With the above, using regex engine properties together with decreasing complexity of subpatterns, I am able to catch all groups correctly. Below sample text which matches as expected, catching correct parts within named capture groups (on regex101: https://regex101.com/r/nvRyjt/2). So far so good.

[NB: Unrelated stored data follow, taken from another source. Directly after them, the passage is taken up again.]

@[simp] theorem readRow_bounded (t : Tensor) (n i : Nat) {s : State} (hs : s.Bounded) : GotBounded (readRow t n i s) := by
  induction n generalizing i s with
  | zero => simp [readRow, hs]
  | succ n ih =>
    unfold readRow
    split
    next => simp
    next u bs hu =>
      split
      next v cs hv => simpa using ih (i + 1) (readElement_bounded hs _ _ _ hu) _ hv
      next => simp

theorem afterPrivilege_bounded (foreign : Bool) {rest : Act} (h : rest.Bounded) : (afterPrivilege foreign rest).Bounded := by
  unfold afterPrivilege
  split
  · trivial
  · exact h

@[simp] theorem imageTensor_bounded {s : State} (hs : s.Bounded) (b : B6) : GotBounded (imageTensor s b) := by
  unfold imageTensor
  dsimp only
  split
  · simp
  split
  next => simp
  next u bs hu =>
    have hb := nameTensor_bounded hs _ _ _ hu
    split <;> simp [hb]

@[simp] theorem execSxsav_bounded (w g : B2) (d a b : B6) {s : State} (hs : s.Bounded) : NextBounded (execSxsav w g d a b s) := by
  refine tokened_bounded hs _ _ _ fun hs => afterPrivilege_bounded _ ?_
  split
  next => trivial
  next => exact missAct_bounded hs _
  next id u t _ hu =>
    have hb := imageTensor_bounded hs b _ hu
    dsimp only
    split
    · trivial
    split
    · exact missAct_bounded hs _
    split
    · exact hs
    split
    · exact hs
    split
    next => exact missAct_bounded hs _
    next v hv =>
      have hw := writeUnits_bounded hb _ _ _ hv
      exact hw
    next v hv =>
      have hw := writeUnits_bounded hb _ _ _ hv
      exact (State.bounded_setReg _ _ _ _).2 hw

@[simp] theorem execSxld_bounded (w g : B2) (d a b : B6) {s : State} (hs : s.Bounded) : NextBounded (execSxld w g d a b s) := by
  refine tokened_bounded hs _ _ _ fun hs => ?_
  dsimp only
  split
  · trivial
  split
  next => exact missAct_bounded hs _
  next u t hu =>
    have hub := imageTensor_bounded hs b _ hu
    split
    · exact hs
    split
    next => exact missAct_bounded hs _
    next v h hv =>
      have hvb := readRow_bounded _ _ _ hub _ hv
      split
      next => trivial
      next x _ =>
        split
        next => exact missAct_bounded hs _
        next z bs hz =>
          have hzb := readRow_bounded _ _ _ hvb _ hz
          refine (bounded_orderAll _ _).2 ((State.bounded_setReg _ _ _ _).2 ?_)
          simpa using hzb

/-! ### Copy -/

@[simp] theorem sideTensor_bounded {s : State} (hs : s.Bounded) (absent : Bool) (slot : Nat) (weak : Bool) :
    GotBounded (sideTensor s absent slot weak) := by
  unfold sideTensor
  split
  · simp [hs]
  · exact nameTensor_bounded hs _ _

@[simp] theorem checkCopy_bounded {s : State} (hs : s.Bounded) (op : Nat) (a b : B5) {k : State → CopyCmd → Act}
    (hk : ∀ t c, t.Bounded → (k t c).Bounded) : (checkCopy s op a b k).Bounded := by
  unfold checkCopy
  dsimp only
  refine afterPrivilege_bounded _ ?_
  refine Act.Bounded.ite trivial fun _ => Act.Bounded.ite trivial fun _ => Act.Bounded.ite hs fun _ => ?_
  refine withScratch_bounded hs _ _ fun s r hs => Act.Bounded.ite trivial fun _ => ?_
  split
  next => exact missAct_bounded hs _
  next s1 src h1 =>
    have hb1 := sideTensor_bounded hs _ _ _ _ h1
    split
    next => exact missAct_bounded hs _
    next s2 dst h2 =>
      have hb2 := sideTensor_bounded hb1 _ _ _ _ h2
      refine Act.Bounded.ite trivial fun _ => withScratch_bounded hb2 _ _ fun s3 list hb3 => ?_
      split
      · split
        · exact missAct_bounded hs _
        · exact hk _ _ hb3
      · exact hk _ _ hb3

@[simp] theorem bounded_logCopy (s : State) (c : CopyCmd) (o n : Nat) : (logCopy s c o n).Bounded ↔ s.Bounded := by simp [logCopy]
@[simp] theorem readUnit_bounded {s : State} (hs : s.Bounded) (core slot : Nat) (c : Copy) (list : List Byte) (x : List Nat) :
    GotBounded (readUnit s core slot c list x) := by
  unfold readUnit
  split
  · simp [hs]
  dsimp only
  split
  · split
    · exact readGroup_bounded hs _ _ _
    · exact readElement_bounded hs _ _
  · split
    next => simp [hs]
    next =>
      split
      next t bs ht => simpa using (bounded_readScratch s _ _ _ _ _ ht).2 hs
      next => simp

@[simp] theorem readUnits_bounded (core slot : Nat) (c : Copy) (list : List Byte) (is : List Nat) {s : State} (hs : s.Bounded) :
    GotBounded (readUnits core slot c list is s) := by
  induction is generalizing s with
  | nil => simp [readUnits, hs]
  | cons i is ih =>
    unfold readUnits
    dsimp only
    split
    next => simp
    next t bs ht =>
      split
      next u rest hu => simpa using ih (readUnit_bounded hs _ _ _ _ _ _ ht) _ hu
      next => simp

@[simp] theorem bounded_writeCellsAt (s : State) (ps : List (Nat × Byte)) : SomeBounded s (writeCellsAt s ps) :=
  bounded_writeSome _ _ _
@[simp] theorem moveChunk_bounded {s : State} (hs : s.Bounded) (c : Copy) (k : Nat) : GotBounded (moveChunk s c k) := by
  unfold moveChunk
  dsimp only
  split
  next => simp
  next s1 list h1 =>
    have hb1 := (bounded_readScratch s _ _ _ _ _ h1).2 hs
    split
    next => simp
    next s2 vs h2 =>
      have hb2 := readUnits_bounded _ _ _ _ _ hb1 _ h2
      split
      · exact writeUnits_bounded hb2 _ _
      · split
        next s3 h3 => simpa using (bounded_writeCellsAt s2 _ s3 h3).2 hb2
        next => simp

@[simp] theorem bounded_readWeak (s : State) (c : Copy) : (readWeak s c).Bounded ↔ s.Bounded := by
  unfold readWeak
  split <;> simp

@[simp] theorem issueCopy_bounded {s : State} (hs : s.Bounded) (op : Nat) (a b : B5) : (issueCopy s op a b).Bounded := by
  refine checkCopy_bounded hs _ _ _ fun t cmd ht => ?_
  dsimp only [Act.bounded_issued]
  split <;> simp [ht]

@[simp] theorem execXcopy_bounded (w g : B2) (a b : B5) (s : State) (hs : s.Bounded) : NextBounded (execXcopy w g a b s) :=
  tokened_bounded hs _ _ _ fun hs => by simp [hs]
@[simp] theorem execXfill_bounded (w g : B2) (a b : B5) (s : State) (hs : s.Bounded) : NextBounded (execXfill w g a b s) :=
  tokened_bounded hs _ _ _ fun hs => by simp [hs]
@[simp] theorem execXgath_bounded (w g : B2) (a b : B5) (s : State) (hs : s.Bounded) : NextBounded (execXgath w g a b s) :=
  tokened_bounded hs _ _ _ fun hs => by simp [hs]
@[simp] theorem execXscat_bounded (w g : B2) (a b : B5) (s : State) (hs : s.Bounded) : NextBounded (execXscat w g a b s) :=
  tokened_bounded hs _ _ _ fun hs => by simp [hs]
@[simp] theorem chunkStep_bounded {s : State} (hs : s.Bounded) (cmd : CopyCmd) : (chunkStep s cmd).Bounded := by
  have hw := (bounded_readWeak s (copyOf cmd)).2 hs
  unfold chunkStep
  dsimp only
  split
  · simp [hw]
  split
  next => exact endMiss_bounded hw _ _
  next t ht => exact moveChunk_bounded hw _ _ _ ht
  next t ht =>
    have htb : t.Bounded := moveChunk_bounded hw _ _ _ ht
    split <;> simp [htb]

@[simp] theorem execCopyChunkComplete_bounded (p : PartyId) {s : State} (hs : s.Bounded) :
    NextBounded (execCopyChunkComplete p s) := by
  unfold execCopyChunkComplete
  split
  · split
    · exact asParty_bounded p (conclude_bounded (s := s.setCur p) hs _ _ (chunkStep_bounded (s := s.setCur p) hs _))
    · exact hs
  · exact hs

@[simp] theorem execXfeed_bounded (w g : B2) (a b : B5) (f : BitVec 1) {s : State} (hs : s.Bounded) :
    NextBounded (execXfeed w g a b f s) :=
  tokened_bounded hs _ _ _ fun hs => checkCopy_bounded hs _ _ _ fun _ _ ht => ht

@[simp] theorem readPlanes_bounded {s : State} (hs : s.Bounded) (t : Tensor) (tile e n : Nat) (is : List Nat) :
    GotBounded (readPlanes s t tile e n is) := by
  induction is generalizing s with
  | nil => simp [readPlanes, hs]
  | cons i is ih =>
    unfold readPlanes
    split
    next => simp
    next u bs hu =>
      split
      next v rest hv => simpa using ih (readTileBytes_bounded hs _ _ _ _ _ hu) _ hv
      next => simp

@[simp] theorem feedCodes_bounded {s : State} (hs : s.Bounded) (t : Tensor) (c : List Int) (planes : Nat) :
    GotBounded (feedCodes s t c planes) := by
  unfold feedCodes
  split
  next => simp [hs]
  next =>
    split
    next => simp
    next u ps hu =>
      have hub := readPlanes_bounded hs _ _ _ _ _ _ hu
      dsimp only
      split
      next => simp
      next v ds hv =>
        have hvb := readTensor_bounded hub _ _ hv
        split
        next => simp
        next x sc hx => simpa using readRow_bounded _ _ _ hvb _ hx

@[simp] theorem readRun_bounded (core slot : Nat) (c : Copy) (r : Nat) (js : List Nat) {s : State} (hs : s.Bounded) :
    GotBounded (readRun core slot c r js s) := by
  induction js generalizing s with
  | nil => simp [readRun, hs]
  | cons j js ih =>
    unfold readRun
    split
    next => simp
    next t bs ht =>
      split
      next u rest hu => simpa using ih (readUnit_bounded hs _ _ _ _ _ _ ht) _ hu
      next => simp

@[simp] theorem feedEntry_bounded {s : State} (hs : s.Bounded) (c : Copy) (r : Nat) : GotBounded (feedEntry s c r) := by
  unfold feedEntry
  split
  · exact feedCodes_bounded hs _ _ _
  · split
    next t es ht => simpa using readRun_bounded _ _ _ _ _ hs _ ht
    next => simp

@[simp] theorem bounded_pushEntry (s : State) (second : Bool) (e : FEntry) : (pushEntry s second e).Bounded ↔ s.Bounded := by
  simp [pushEntry]
@[simp] theorem feedStep_bounded {s : State} (hs : s.Bounded) (cmd : CopyCmd) (second : Bool) (next : Nat) :
    (feedStep s cmd second next).Bounded := by
  unfold feedStep
  dsimp only
  split
  · exact hs
  split
  next => exact missAct_bounded hs _
  next t e ht =>
    have hb := (bounded_pushEntry t second e).2 (feedEntry_bounded hs _ _ _ ht)
    split <;> simp [hb]

@[simp] theorem execXcrc_bounded (w g : B2) (d a b : B5) (s : State) (hs : s.Bounded) : NextBounded (execXcrc w g d a b s) :=
  tokened_bounded hs _ _ _ fun hs => by simp [hs]
@[simp] theorem execXref_bounded (w g : B2) (d a b : B5) (s : State) (hs : s.Bounded) : NextBounded (execXref w g d a b s) :=
  tokened_bounded hs _ _ _ fun hs => by simp [hs]

/-! ### Trellis -/

@[simp] theorem nameValues_bounded {s : State} (hs : s.Bounded) (r : List Byte) (used : Option Nat) :
    GotBounded (nameValues s r used) := by
  unfold nameValues
  split
  · exact nameTensor_bounded hs _ _
  · split <;> simp [hs]

@[simp] theorem nameWork_bounded {s : State} (hs : s.Bounded) (op : Nat) (r : List Byte) : GotBounded (nameWork s op r) := by
  unfold nameWork
  split
  · exact nameTensor_bounded hs _ _
  · simp [hs]

@[simp] theorem withDefinition_bounded {s : State} (hs : s.Bounded) (op : Nat) (b : Word) {k : State → List Byte → Act}
    (hk : ∀ t d, t.Bounded → (k t d).Bounded) : (withDefinition s op b k).Bounded := by
  unfold withDefinition
  refine Act.Bounded.ite (hk _ _ hs) fun _ => Act.Bounded.ite trivial fun _ => withScratch_bounded hs _ _ fun t d ht => ?_
  split
  · exact hk _ _ ht
  · trivial

@[simp] theorem checkTrellis_bounded {s : State} (hs : s.Bounded) (op : Nat) (a : B5) (b : Word)
    {k : State → List Byte → Trellis → Act}
    (hk : ∀ t r x, t.Bounded → (k t r x).Bounded) : (checkTrellis s op a b k).Bounded := by
  unfold checkTrellis
  refine afterPrivilege_bounded _ (Act.Bounded.ite trivial fun _ => Act.Bounded.ite trivial fun _ =>
    Act.Bounded.ite trivial fun _ => Act.Bounded.ite hs fun _ => withScratch_bounded hs _ _ fun s r hs => ?_)
  split
  next => trivial
  next x _ =>
    refine Act.Bounded.ite trivial fun _ => withDefinition_bounded hs _ _ fun s d hs => ?_
    split
    next => exact missAct_bounded hs _
    next s1 st h1 =>
      have hb1 := nameTensor_bounded hs _ _ _ h1
      split
      next => exact missAct_bounded hs _
      next s2 v h2 =>
        have hb2 := nameValues_bounded hb1 _ _ _ h2
        split
        next => exact missAct_bounded hs _
        next s3 w h3 =>
          have hb3 := nameWork_bounded hb2 _ _ _ h3
          refine Act.Bounded.ite trivial fun _ => ?_
          split
          · exact missAct_bounded hs _
          · exact hk _ _ _ hb3

@[simp] theorem bounded_takeSearch (s : State) : (takeSearch s).Bounded ↔ s.Bounded := .rfl
@[simp] theorem bounded_freeSearch (s : State) : (freeSearch s).Bounded ↔ s.Bounded := .rfl
@[simp] theorem issueSearch_bounded {s : State} (hs : s.Bounded) (op : Nat) (a : B5) (b : Word) :
    (issueSearch s op a b).Bounded := by
  refine checkTrellis_bounded hs _ _ _ fun t r _ ht => ?_
  split
  · simp [ht]
  · exact hs

@[simp] theorem execXtrw_bounded (w g : B2) (a : B5) {s : State} (hs : s.Bounded) : NextBounded (execXtrw w g a s) :=
  tokened_bounded hs _ _ _ fun hs => issueSearch_bounded hs _ _ _

@[simp] theorem execXtru_bounded (w g : B2) (a b : B5) {s : State} (hs : s.Bounded) : NextBounded (execXtru w g a b s) :=
  tokened_bounded hs _ _ _ fun hs => issueSearch_bounded hs _ _ _

@[simp] theorem execXtrd_bounded (w g : B2) (a b : B5) {s : State} (hs : s.Bounded) : NextBounded (execXtrd w g a b s) := by
  refine tokened_bounded hs _ _ _ fun hs => checkTrellis_bounded hs _ _ _ fun t r _ ht => ?_
  split <;> simp [ht]

@[simp] theorem execXtbld_bounded (w g : B2) (a b : B5) {s : State} (hs : s.Bounded) : NextBounded (execXtbld w g a b s) :=
  tokened_bounded hs _ _ _ fun hs => issueSearch_bounded hs _ _ _

@[simp] theorem execXtdef_bounded (w g : B2) (a b : B5) {s : State} (hs : s.Bounded) : NextBounded (execXtdef w g a b s) := by
  refine tokened_bounded hs _ _ _ fun hs => ?_
  refine Act.Bounded.ite trivial fun _ => Act.Bounded.ite trivial fun _ => Act.Bounded.ite trivial fun _ =>
    withScratch_bounded hs _ _ fun s h hs => Act.Bounded.ite trivial fun _ => withScratch_bounded hs _ _ fun s r hs => ?_
  split
  · trivial
  · split <;> simp [hs]
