/-- What a stalled or waiting thread is blocked on (R70, R73, R75). -/
inductive Pend where
  | none
  /-- LDRES of a slot whose reply is outstanding. -/
  | ldres (slot part d : Nat)
  /-- LOOKUP into a slot whose earlier request is outstanding, or a request beyond four; the new request waits. -/
  | relook (r : LookReq)
  /-- Region store access: write, size code, address, register. -/
  | region (w : Bool) (sz addr d : Nat)
  /-- Buffer access beyond the window: write, size code, offset, register, and the generations of the DMA engine and the buffer
  pool manager when it was issued (R18). -/
  | buf (w : Bool) (sz off d gen7 gen13 : Nat)
  /-- LIB_CLASSIFY waits for its reply. -/
  | libClassify (req : Nat)
  /-- EVT WAIT: mask and register. -/
  | evt (mask d : Nat)
  /-- CHAN RESERVE: channel, reservation register, status register. -/
  | reserve (ch rv st : Nat)
  /-- CHAN READ: channel, first register, status register. -/
  | read (ch d st : Nat)
  deriving DecidableEq, Repr

/-- One hardware thread. -/
structure Thread where
  /-- g1 to g31; an unlisted register holds 0. -/
  g : Tbl Word := ⟨[]⟩
  pc : Nat := 0
  insetMode : Bool := false
  /-- The inset whose programs this dispatch runs. -/
  inset : Option Nat := none
  frame : Option Nat := none
  pend : Pend := .none
  /-- A reply has answered a short-lived block; the value kept while halted is already in its register. -/
  halted : Bool := false
  /-- Reference time of the halt, ns. -/
  haltAt : Nat := 0
  /-- A STEP is in progress: the thread halts again after one instruction. -/
  stepping : Bool := false
  /-- Slot count of its core at which a short stall has ended (R69). -/
  stallTo : Nat := 0
  pw : Bytes := []
  ls : Tbl LSlot := ⟨[]⟩
  rets : List RetRec := []
  loops : List LoopRec := []
  rv : Tbl Resv := ⟨[]⟩
  budget : Nat := 0
  limit : Nat := 1024
  /-- The 64-bit pending register of the event unit. -/
  events : Nat := 0
  timer : Option Stamp := none
  /-- What the last vendor parse of this dispatch found, in the library's private area (R94, R119). -/
  parsed : Option ParseSt := none
  /-- INSET_BINDs accepted before this dispatch (R341: bindings apply to legends dispatched after the reply). -/
  born : Nat := 0
  deriving DecidableEq, Repr

/-- Issue state of a core (R69). -/
structure CoreSt where
  slotCount : Nat := 0
  /-- Thread of the core, 0 to 3; none before the first switch and while no thread is READY. -/
  current : Option Nat := none
  hiCurrent : Nat := 0
  deriving DecidableEq, Repr

/-- An inset's text and resources as loaded (R104 to R108). -/
structure Inset where
  function : Nat
  text : List Word
  /-- Base of the text per cluster in which it is placed. -/
  base : Tbl Nat
  /-- Base of the region window per region, an offset from 0x8_0000. -/
  rgnBase : Tbl Nat
  priv : Nat
  rgn : Nat
  /-- Entries: (KIND, ENTRY_ID, OFFSET). -/
  entries : List (Nat × Nat × Nat)
  /-- Table of each handle, in handle order. -/
  handles : List Nat
  handleKinds : List Nat
  chanMask : Nat
  softMask : Nat
  /-- Clusters in which the channels and SOFT events are granted (R106). -/
  granted : List Nat
  bound : Nat
  deriving DecidableEq, Repr

/-- An entry of a function's class map (R92, R122; INSET_BIND in R341). -/
structure ClassBind where
  /-- ACTION entry of the inset, none for the vendor default. -/
  entry : Option Nat
  stream : Nat
  toSlow : Bool
  deriving DecidableEq, Repr

/-- A parse hook of a function (R110). -/
structure Hook where
  udp : Bool
  key : Nat
  entry : Nat
  deriving DecidableEq, Repr

/-- A change of a function's inset under way (R105). -/
structure InsetChange where
  /-- The inset to come into force, none for an unload. -/
  new : Option Nat
  /-- Regions whose dispatcher has still to apply the commit. -/
  regions : List Nat
  /-- Index of the command that replies at the end of the drain. -/
  cmd : Option Nat
  deriving DecidableEq, Repr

TICK()<=.(2*STDEVEMA(14))+EMA(14);
TREND(14,2)==UP(2);
TICK()>EMA(14);
TREND(14)==UP(1);
EMA(14)CUP(2)EMA(28);
EMA(14)CDN(2)EMA(28)
2*3==6;
ssst2222  \\\\///???
sfgjsf

Problem starts when I try to use this expression in java.util.regex. Pattern catches only few occurences for smaller groups and remaining recognizable parts of entry text are skipped or presented as 'nulls'. I have tried many combinations including limiting the pattern to two or three groups, but with no clear conclusion on what leads to unexpected behaviour. Searching through questions posted so far I notice clearly that regex101(and PCRE in general) are not a good tool to validate regexes used later in java :-). While posting this I would like to ask the following:

Is any of you aware of any in-depth description on how Pattern and Matcher classes work (especially regex engine)?
Did you have similar problems with more than average complicated regex patterns (maybe there are certain not that obvious limitations of java.util)?

One more specific thing with negative lookahead. Construction like this:

(?<FUNCTION> (?!CUP\(\d+\)|CDN\(\d+\))[A-Z]+\(\d*\)|[A-Z]+\(\d+,\d+\))

skips only first character 'C' presenting remaining part of keyword expected to be skipped (CUP or CDN) as valid (UP or DN in this case). Any thoughts on this? Thank you in advance !

Solution

I am not sure If I can answer your questions, but you could try the following.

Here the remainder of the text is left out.